The part of ourselves that needs to be known by others, that needs a sense of belonging. This is a part of our humanity. We are a species that was made to be connected to others. Now that connection can look different. What makes one connected to others is different for each person, and again that is the beauty of what makes us human, what makes us unique.

Imagine the difference of truly feeling that you belonged. That you felt understood. How different would your life be and the way you felt about yourselves and others?

I think about the times of my own story when I felt detached from myself and others. The first time I really felt this was in my teen years. The teen years are just so hard! Developmentally its a time of constantly seeking, sending out sonar signals, and hoping for a response back that you so desperately need. For me though, it was missed signals. I felt so lost, confused, unsure. It wasn't until years later that I began to feel like my signals set out finally bounced back in a nurturing and guiding way.

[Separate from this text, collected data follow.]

@[simp] theorem ringWrite_params (s : State) (c : BitVec 10) (v : Word) : (ringWrite s c v).params = s.params := rfl
@[simp] theorem ringWrite_ts (s : State) (c : BitVec 10) (v : Word) : (ringWrite s c v).ts = s.ts := rfl
@[simp] theorem ringWrite_ring (s : State) (c : BitVec 10) (v : Word) : (ringWrite s c v).ring = Memory.write s.ring (slotOf s c) v := rfl
@[simp] theorem ringWrite_wr (s : State) (c : BitVec 10) (v : Word) : (ringWrite s c v).wr = s.wr := rfl
@[simp] theorem ringWrite_rd (s : State) (c : BitVec 10) (v : Word) : (ringWrite s c v).rd = s.rd := rfl
@[simp] theorem ringWrite_filt (s : State) (c : BitVec 10) (v : Word) : (ringWrite s c v).filt = s.filt := rfl
@[simp] theorem ringWrite_ovfActive (s : State) (c : BitVec 10) (v : Word) : (ringWrite s c v).ovfActive = s.ovfActive := rfl
@[simp] theorem ringWrite_ovf (s : State) (c : BitVec 10) (v : Word) : (ringWrite s c v).ovf = s.ovf := rfl
@[simp] theorem ringWrite_ovfCount (s : State) (c : BitVec 10) (v : Word) : (ringWrite s c v).ovfCount = s.ovfCount := rfl
@[simp] theorem ringWrite_prevTs (s : State) (c : BitVec 10) (v : Word) : (ringWrite s c v).prevTs = s.prevTs := rfl
@[simp] theorem ringWrite_syncCnt (s : State) (c : BitVec 10) (v : Word) : (ringWrite s c v).syncCnt = s.syncCnt := rfl
@[simp] theorem ringWrite_nbits (s : State) (c : BitVec 10) (v : Word) : (ringWrite s c v).nbits = s.nbits := rfl
@[simp] theorem ringWrite_b (s : State) (c : BitVec 10) (v : Word) : (ringWrite s c v).b = s.b := rfl
@[simp] theorem ringWrite_csumErrCount (s : State) (c : BitVec 10) (v : Word) : (ringWrite s c v).csumErrCount = s.csumErrCount := rfl
@[simp] theorem ringWrite_parErrCount (s : State) (c : BitVec 10) (v : Word) : (ringWrite s c v).parErrCount = s.parErrCount := rfl
@[simp] theorem ringWrite_frameOkCount (s : State) (c : BitVec 10) (v : Word) : (ringWrite s c v).frameOkCount = s.frameOkCount := rfl
@[simp] theorem ringWrite_res (s : State) (c : BitVec 10) (v : Word) : (ringWrite s c v).res = s.res := rfl
@[simp] theorem ringWrite_resSeq (s : State) (c : BitVec 10) (v : Word) : (ringWrite s c v).resSeq = s.resSeq := rfl
@[simp] theorem ringWrite_resNew (s : State) (c : BitVec 10) (v : Word) : (ringWrite s c v).resNew = s.resNew := rfl
@[simp] theorem ringWrite_capEn (s : State) (c : BitVec 10) (v : Word) : (ringWrite s c v).capEn = s.capEn := rfl
@[simp] theorem ringWrite_demEn (s : State) (c : BitVec 10) (v : Word) : (ringWrite s c v).demEn = s.demEn := rfl
@[simp] theorem ringWrite_srcSel (s : State) (c : BitVec 10) (v : Word) : (ringWrite s c v).srcSel = s.srcSel := rfl
@[simp] theorem ringWrite_ieRes (s : State) (c : BitVec 10) (v : Word) : (ringWrite s c v).ieRes = s.ieRes := rfl
@[simp] theorem ringWrite_ieOvf (s : State) (c : BitVec 10) (v : Word) : (ringWrite s c v).ieOvf = s.ieOvf := rfl
@[simp] theorem ringWrite_filterUs (s : State) (c : BitVec 10) (v : Word) : (ringWrite s c v).filterUs = s.filterUs := rfl
@[simp] theorem ringWrite_syncUs (s : State) (c : BitVec 10) (v : Word) : (ringWrite s c v).syncUs = s.syncUs := rfl
@[simp] theorem ringWrite_zeroUs (s : State) (c : BitVec 10) (v : Word) : (ringWrite s c v).zeroUs = s.zeroUs := rfl
@[simp] theorem ringWrite_oneUs (s : State) (c : BitVec 10) (v : Word) : (ringWrite s c v).oneUs = s.oneUs := rfl
@[simp] theorem ringWrite_tolUs (s : State) (c : BitVec 10) (v : Word) : (ringWrite s c v).tolUs = s.tolUs := rfl
@[simp] theorem ringWrite_syncMin (s : State) (c : BitVec 10) (v : Word) : (ringWrite s c v).syncMin = s.syncMin := rfl
@[simp] theorem ringWrite_recPort (s : State) (c : BitVec 10) (v : Word) : (ringWrite s c v).recPort = s.recPort := rfl
@[simp] theorem ringWrite_rdata (s : State) (c : BitVec 10) (v : Word) : (ringWrite s c v).rdata = s.rdata := rfl
@[simp] theorem ringWrite_events (s : State) (c : BitVec 10) (v : Word) : (ringWrite s c v).events = s.events := rfl
@[simp] theorem ringWrite_stim (s : State) (c : BitVec 10) (v : Word) : (ringWrite s c v).stim = s.stim := rfl

@[simp] theorem normalWrite_params (s : State) (now : Word) : (normalWrite s now).params = s.params := rfl
@[simp] theorem normalWrite_ts (s : State) (now : Word) : (normalWrite s now).ts = s.ts := rfl
@[simp] theorem normalWrite_ring (s : State) (now : Word) : (normalWrite s now).ring = Memory.write s.ring (slotOf s (nextSlot s s.wr)) now := rfl
@[simp] theorem normalWrite_wr (s : State) (now : Word) : (normalWrite s now).wr = nextSlot s s.wr := rfl
@[simp] theorem normalWrite_rd (s : State) (now : Word) : (normalWrite s now).rd = s.rd := rfl
@[simp] theorem normalWrite_filt (s : State) (now : Word) : (normalWrite s now).filt = s.filt := rfl
@[simp] theorem normalWrite_ovfActive (s : State) (now : Word) : (normalWrite s now).ovfActive = s.ovfActive := rfl
@[simp] theorem normalWrite_ovf (s : State) (now : Word) : (normalWrite s now).ovf = s.ovf := rfl
@[simp] theorem normalWrite_ovfCount (s : State) (now : Word) : (normalWrite s now).ovfCount = s.ovfCount := rfl
@[simp] theorem normalWrite_prevTs (s : State) (now : Word) : (normalWrite s now).prevTs = s.prevTs := rfl
@[simp] theorem normalWrite_syncCnt (s : State) (now : Word) : (normalWrite s now).syncCnt = s.syncCnt := rfl
@[simp] theorem normalWrite_nbits (s : State) (now : Word) : (normalWrite s now).nbits = s.nbits := rfl
@[simp] theorem normalWrite_b (s : State) (now : Word) : (normalWrite s now).b = s.b := rfl
@[simp] theorem normalWrite_csumErrCount (s : State) (now : Word) : (normalWrite s now).csumErrCount = s.csumErrCount := rfl
@[simp] theorem normalWrite_parErrCount (s : State) (now : Word) : (normalWrite s now).parErrCount = s.parErrCount := rfl
@[simp] theorem normalWrite_frameOkCount (s : State) (now : Word) : (normalWrite s now).frameOkCount = s.frameOkCount := rfl
@[simp] theorem normalWrite_res (s : State) (now : Word) : (normalWrite s now).res = s.res := rfl
@[simp] theorem normalWrite_resSeq (s : State) (now : Word) : (normalWrite s now).resSeq = s.resSeq := rfl
@[simp] theorem normalWrite_resNew (s : State) (now : Word) : (normalWrite s now).resNew = s.resNew := rfl
@[simp] theorem normalWrite_capEn (s : State) (now : Word) : (normalWrite s now).capEn = s.capEn := rfl
@[simp] theorem normalWrite_demEn (s : State) (now : Word) : (normalWrite s now).demEn = s.demEn := rfl
@[simp] theorem normalWrite_srcSel (s : State) (now : Word) : (normalWrite s now).srcSel = s.srcSel := rfl
@[simp] theorem normalWrite_ieRes (s : State) (now : Word) : (normalWrite s now).ieRes = s.ieRes := rfl
@[simp] theorem normalWrite_ieOvf (s : State) (now : Word) : (normalWrite s now).ieOvf = s.ieOvf := rfl
@[simp] theorem normalWrite_filterUs (s : State) (now : Word) : (normalWrite s now).filterUs = s.filterUs := rfl
@[simp] theorem normalWrite_syncUs (s : State) (now : Word) : (normalWrite s now).syncUs = s.syncUs := rfl
@[simp] theorem normalWrite_zeroUs (s : State) (now : Word) : (normalWrite s now).zeroUs = s.zeroUs := rfl
@[simp] theorem normalWrite_oneUs (s : State) (now : Word) : (normalWrite s now).oneUs = s.oneUs := rfl
@[simp] theorem normalWrite_tolUs (s : State) (now : Word) : (normalWrite s now).tolUs = s.tolUs := rfl
@[simp] theorem normalWrite_syncMin (s : State) (now : Word) : (normalWrite s now).syncMin = s.syncMin := rfl
@[simp] theorem normalWrite_recPort (s : State) (now : Word) : (normalWrite s now).recPort = s.recPort := rfl
@[simp] theorem normalWrite_rdata (s : State) (now : Word) : (normalWrite s now).rdata = s.rdata := rfl
@[simp] theorem normalWrite_events (s : State) (now : Word) : (normalWrite s now).events = s.events := rfl
@[simp] theorem normalWrite_stim (s : State) (now : Word) : (normalWrite s now).stim = s.stim := rfl

@[simp] theorem startEpisode_params (s : State) : (startEpisode s).params = s.params := rfl
@[simp] theorem startEpisode_ts (s : State) : (startEpisode s).ts = s.ts := rfl
@[simp] theorem startEpisode_ring (s : State) : (startEpisode s).ring = s.ring := rfl
@[simp] theorem startEpisode_wr (s : State) : (startEpisode s).wr = s.wr := rfl
@[simp] theorem startEpisode_rd (s : State) : (startEpisode s).rd = s.rd := rfl
@[simp] theorem startEpisode_filt (s : State) : (startEpisode s).filt = s.filt := rfl
@[simp] theorem startEpisode_ovfActive (s : State) : (startEpisode s).ovfActive = true := rfl
@[simp] theorem startEpisode_ovf (s : State) : (startEpisode s).ovf = true := rfl
@[simp] theorem startEpisode_ovfCount (s : State) : (startEpisode s).ovfCount = s.ovfCount + 1 := rfl
@[simp] theorem startEpisode_prevTs (s : State) : (startEpisode s).prevTs = s.prevTs := rfl
@[simp] theorem startEpisode_syncCnt (s : State) : (startEpisode s).syncCnt = s.syncCnt := rfl
@[simp] theorem startEpisode_nbits (s : State) : (startEpisode s).nbits = s.nbits := rfl
@[simp] theorem startEpisode_b (s : State) : (startEpisode s).b = s.b := rfl
@[simp] theorem startEpisode_csumErrCount (s : State) : (startEpisode s).csumErrCount = s.csumErrCount := rfl
@[simp] theorem startEpisode_parErrCount (s : State) : (startEpisode s).parErrCount = s.parErrCount := rfl
@[simp] theorem startEpisode_frameOkCount (s : State) : (startEpisode s).frameOkCount = s.frameOkCount := rfl
@[simp] theorem startEpisode_res (s : State) : (startEpisode s).res = s.res := rfl
@[simp] theorem startEpisode_resSeq (s : State) : (startEpisode s).resSeq = s.resSeq := rfl
@[simp] theorem startEpisode_resNew (s : State) : (startEpisode s).resNew = s.resNew := rfl
@[simp] theorem startEpisode_capEn (s : State) : (startEpisode s).capEn = s.capEn := rfl
@[simp] theorem startEpisode_demEn (s : State) : (startEpisode s).demEn = s.demEn := rfl
@[simp] theorem startEpisode_srcSel (s : State) : (startEpisode s).srcSel = s.srcSel := rfl
@[simp] theorem startEpisode_ieRes (s : State) : (startEpisode s).ieRes = s.ieRes := rfl
@[simp] theorem startEpisode_ieOvf (s : State) : (startEpisode s).ieOvf = s.ieOvf := rfl
@[simp] theorem startEpisode_filterUs (s : State) : (startEpisode s).filterUs = s.filterUs := rfl
@[simp] theorem startEpisode_syncUs (s : State) : (startEpisode s).syncUs = s.syncUs := rfl
@[simp] theorem startEpisode_zeroUs (s : State) : (startEpisode s).zeroUs = s.zeroUs := rfl
@[simp] theorem startEpisode_oneUs (s : State) : (startEpisode s).oneUs = s.oneUs := rfl
@[simp] theorem startEpisode_tolUs (s : State) : (startEpisode s).tolUs = s.tolUs := rfl
@[simp] theorem startEpisode_syncMin (s : State) : (startEpisode s).syncMin = s.syncMin := rfl
@[simp] theorem startEpisode_recPort (s : State) : (startEpisode s).recPort = s.recPort := rfl
@[simp] theorem startEpisode_rdata (s : State) : (startEpisode s).rdata = s.rdata := rfl
@[simp] theorem startEpisode_events (s : State) : (startEpisode s).events = s.events ++ [.ringOverflow] := rfl
@[simp] theorem startEpisode_stim (s : State) : (startEpisode s).stim = s.stim := rfl

@[simp] theorem reply_params (s : State) (w : Word) : (reply s w).params = s.params := rfl
@[simp] theorem reply_ts (s : State) (w : Word) : (reply s w).ts = s.ts := rfl
@[simp] theorem reply_ring (s : State) (w : Word) : (reply s w).ring = s.ring := rfl
@[simp] theorem reply_wr (s : State) (w : Word) : (reply s w).wr = s.wr := rfl
@[simp] theorem reply_rd (s : State) (w : Word) : (reply s w).rd = s.rd := rfl
@[simp] theorem reply_filt (s : State) (w : Word) : (reply s w).filt = s.filt := rfl
@[simp] theorem reply_ovfActive (s : State) (w : Word) : (reply s w).ovfActive = s.ovfActive := rfl
@[simp] theorem reply_ovf (s : State) (w : Word) : (reply s w).ovf = s.ovf := rfl
@[simp] theorem reply_ovfCount (s : State) (w : Word) : (reply s w).ovfCount = s.ovfCount := rfl
@[simp] theorem reply_prevTs (s : State) (w : Word) : (reply s w).prevTs = s.prevTs := rfl
@[simp] theorem reply_syncCnt (s : State) (w : Word) : (reply s w).syncCnt = s.syncCnt := rfl
@[simp] theorem reply_nbits (s : State) (w : Word) : (reply s w).nbits = s.nbits := rfl
@[simp] theorem reply_b (s : State) (w : Word) : (reply s w).b = s.b := rfl
@[simp] theorem reply_csumErrCount (s : State) (w : Word) : (reply s w).csumErrCount = s.csumErrCount := rfl
@[simp] theorem reply_parErrCount (s : State) (w : Word) : (reply s w).parErrCount = s.parErrCount := rfl
@[simp] theorem reply_frameOkCount (s : State) (w : Word) : (reply s w).frameOkCount = s.frameOkCount := rfl
@[simp] theorem reply_res (s : State) (w : Word) : (reply s w).res = s.res := rfl
@[simp] theorem reply_resSeq (s : State) (w : Word) : (reply s w).resSeq = s.resSeq := rfl
@[simp] theorem reply_resNew (s : State) (w : Word) : (reply s w).resNew = s.resNew := rfl
@[simp] theorem reply_capEn (s : State) (w : Word) : (reply s w).capEn = s.capEn := rfl
@[simp] theorem reply_demEn (s : State) (w : Word) : (reply s w).demEn = s.demEn := rfl
@[simp] theorem reply_srcSel (s : State) (w : Word) : (reply s w).srcSel = s.srcSel := rfl
@[simp] theorem reply_ieRes (s : State) (w : Word) : (reply s w).ieRes = s.ieRes := rfl
@[simp] theorem reply_ieOvf (s : State) (w : Word) : (reply s w).ieOvf = s.ieOvf := rfl
@[simp] theorem reply_filterUs (s : State) (w : Word) : (reply s w).filterUs = s.filterUs := rfl
@[simp] theorem reply_syncUs (s : State) (w : Word) : (reply s w).syncUs = s.syncUs := rfl
@[simp] theorem reply_zeroUs (s : State) (w : Word) : (reply s w).zeroUs = s.zeroUs := rfl
@[simp] theorem reply_oneUs (s : State) (w : Word) : (reply s w).oneUs = s.oneUs := rfl
@[simp] theorem reply_tolUs (s : State) (w : Word) : (reply s w).tolUs = s.tolUs := rfl
@[simp] theorem reply_syncMin (s : State) (w : Word) : (reply s w).syncMin = s.syncMin := rfl
@[simp] theorem reply_recPort (s : State) (w : Word) : (reply s w).recPort = s.recPort := rfl
@[simp] theorem reply_rdata (s : State) (w : Word) : (reply s w).rdata = some w := rfl
@[simp] theorem reply_events (s : State) (w : Word) : (reply s w).events = s.events := rfl
@[simp] theorem reply_stim (s : State) (w : Word) : (reply s w).stim = s.stim := rfl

Care, love, kindness, belonging, effort, spiritual guidance, and time. Those are things I remember that people helped me to feel that made a difference. I don't remember much of what they said or did, but I remember feeling those things. That was what brought me much needed healing and connection.

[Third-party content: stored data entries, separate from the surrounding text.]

/-- Settles O39: every row tries the checksum first. -/
theorem checksumFailureCountsOnce : Obligations.ChecksumFailureCountsOnce := by
  intro bs s hsum
  have hfails {i : Instr} {f : Format} {r : Rec} (h : TriesFormat s.params bs i f r) :
      exec i s = .next { s with csumErrCount := s.csumErrCount + 1, events := s.events ++ [.csumFail] } :=
    h.exec_of_checksum_fails hsum
  simp only [List.forall_mem_cons]
  exact ⟨hfails .tower, hfails .rain, hfails .lightning, hfails .atlas05, hfails .atlas06, hfails .atlas07,
    hfails .atlas25, hfails .atlas26, hfails .atlas27, hfails .notos, hfails .iris31, hfails .iris38,
    List.forall_mem_nil _⟩

/-- Settles O40: after a good checksum a row tries the parity range of its format. -/
theorem parityFailureCountsOnce : Obligations.ParityFailureCountsOnce := by
  intro bs s i lo hi hsum hodd hrow
  have hfails {f : Format} {r : Rec} (h : TriesFormat s.params bs i f r)
      (hrange : formatParity f bs = true ↔ EvenParity bs lo hi) :
      exec i s = .next { s with parErrCount := s.parErrCount + 1, events := s.events ++ [.parityFail] } :=
    h.exec_of_parity_fails hsum fun heven => hodd (hrange.1 heven)
  obtain ⟨-, -, hranges⟩ := checksAreSumAndEvenParity
  obtain ⟨htower, hrain, hlightning, hatlas, hnotos, -⟩ := hranges bs
  simp only [List.mem_cons, Prod.mk.injEq, List.not_mem_nil, or_false] at hrow
  rcases hrow with ⟨rfl, rfl, rfl⟩ | ⟨rfl, rfl, rfl⟩ | ⟨rfl, rfl, rfl⟩ | ⟨rfl, rfl, rfl⟩ | ⟨rfl, rfl, rfl⟩ |
    ⟨rfl, rfl, rfl⟩ | ⟨rfl, rfl, rfl⟩ | ⟨rfl, rfl, rfl⟩ | ⟨rfl, rfl, rfl⟩ | ⟨rfl, rfl, rfl⟩
  · exact hfails .tower htower
  · exact hfails .rain hrain
  · exact hfails .lightning hlightning
  · exact hfails .atlas05 hatlas
  · exact hfails .atlas06 hatlas
  · exact hfails .atlas07 hatlas
  · exact hfails .atlas25 hatlas
  · exact hfails .atlas26 hatlas
  · exact hfails .atlas27 hatlas
  · exact hfails .notos hnotos

end Sys2Proof.Machine
end

section
/-! The discriminators (44_decoders.md R244). Every code of a format is the code of one of its packet rows, and no
row's code is in two code sets, so at most one format fits any bytes and the order of the tries decides nothing. -/

namespace Sys2Proof.Machine

theorem format_eq_of_code {f g : Format} {c : BitVec 6} (hf : c ∈ (fmtRom f).codes) (hg : c ∈ (fmtRom g).codes) :
    f = g := by
  obtain ⟨r, hr, rfl, rfl⟩ := exists_packetRow g c hg
  exact packetRow_fmt_unique f r hr hf

theorem format_eq_of_matches {bs : List Byte} {f g : Format} (hf : formatMatches f bs = true)
    (hg : formatMatches g bs = true) : f = g :=
  format_eq_of_code ((formatMatches_iff f bs).1 hf).2 ((formatMatches_iff g bs).1 hg).2

/-- In every order of the six formats the one that fits is tried, or none is. -/
theorem tryFormats_of_perm {fs : List Format} (hperm : fs.Perm priority) (bs : List Byte) (m : Mode) (s : State) :
    tryFormats bs m fs s = tryFormats bs m priority s := by
  by_cases hfits : ∃ f, formatMatches f bs = true
  · obtain ⟨f, hf⟩ := hfits
    have hother (g : Format) (hne : g ≠ f) : formatMatches g bs = false := by
      rw [← Bool.not_eq_true]
      exact fun hg => hne (format_eq_of_matches hg hf)
    have hnodup : priority.Nodup := by decide
    rw [tryFormats_one m s (hperm.mem_iff.2 (mem_priority f)) hf (hperm.nodup_iff.2 hnodup) fun g _ => hother g,
      tryFormats_one m s (mem_priority f) hf hnodup fun g _ => hother g]
  · simp only [not_exists, Bool.not_eq_true] at hfits
    rw [tryFormats_none m s fun f _ => hfits f, tryFormats_none m s fun f _ => hfits f]

/-- What `DECODE_STEP` in `COUNT` mode may answer: no failure counted, or NONE with one failure counted. -/
def CountsAtMostOne (s : State) : Bool × State → Prop := fun (a, t) =>
  (t.csumErrCount = s.csumErrCount ∧ t.parErrCount = s.parErrCount) ∨
  (a = false ∧ t.csumErrCount = s.csumErrCount + 1 ∧ t.parErrCount = s.parErrCount) ∨
  (a = false ∧ t.csumErrCount = s.csumErrCount ∧ t.parErrCount = s.parErrCount + 1)

theorem validateAndAccept_countsAtMostOne (f : Format) (bs : List Byte) (r : Rec) (s : State) :
    CountsAtMostOne s (validateAndAccept f bs r .count s) := by
  rcases validateAndAccept_cases f bs r .count s with ⟨_, h⟩ | ⟨_, _, h⟩ | ⟨_, _, h⟩ <;> rw [h]
  · exact .inr (.inl ⟨rfl, rfl, rfl⟩)
  · exact .inr (.inr ⟨rfl, rfl, rfl⟩)
  · exact .inl ⟨rfl, rfl⟩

In the process here is what I learned (and am still learning!)

  • Comparison is the thief of joy

  • Needing to let go of expectations, instead of expecting mind-reading

  • If I couldn't find connection with others, then needing ways to find my spirit were key

  • Making time for creative ways of discovery were essential (dancing, running, cooking, traveling, experiencing other cultures, journaling, drawing, etc.)

  • Needing to assume the best of people, not the worst

Those are just a few bullet points that come to mind for me. What about you? How have you been able to move from feeling detachment to attachment?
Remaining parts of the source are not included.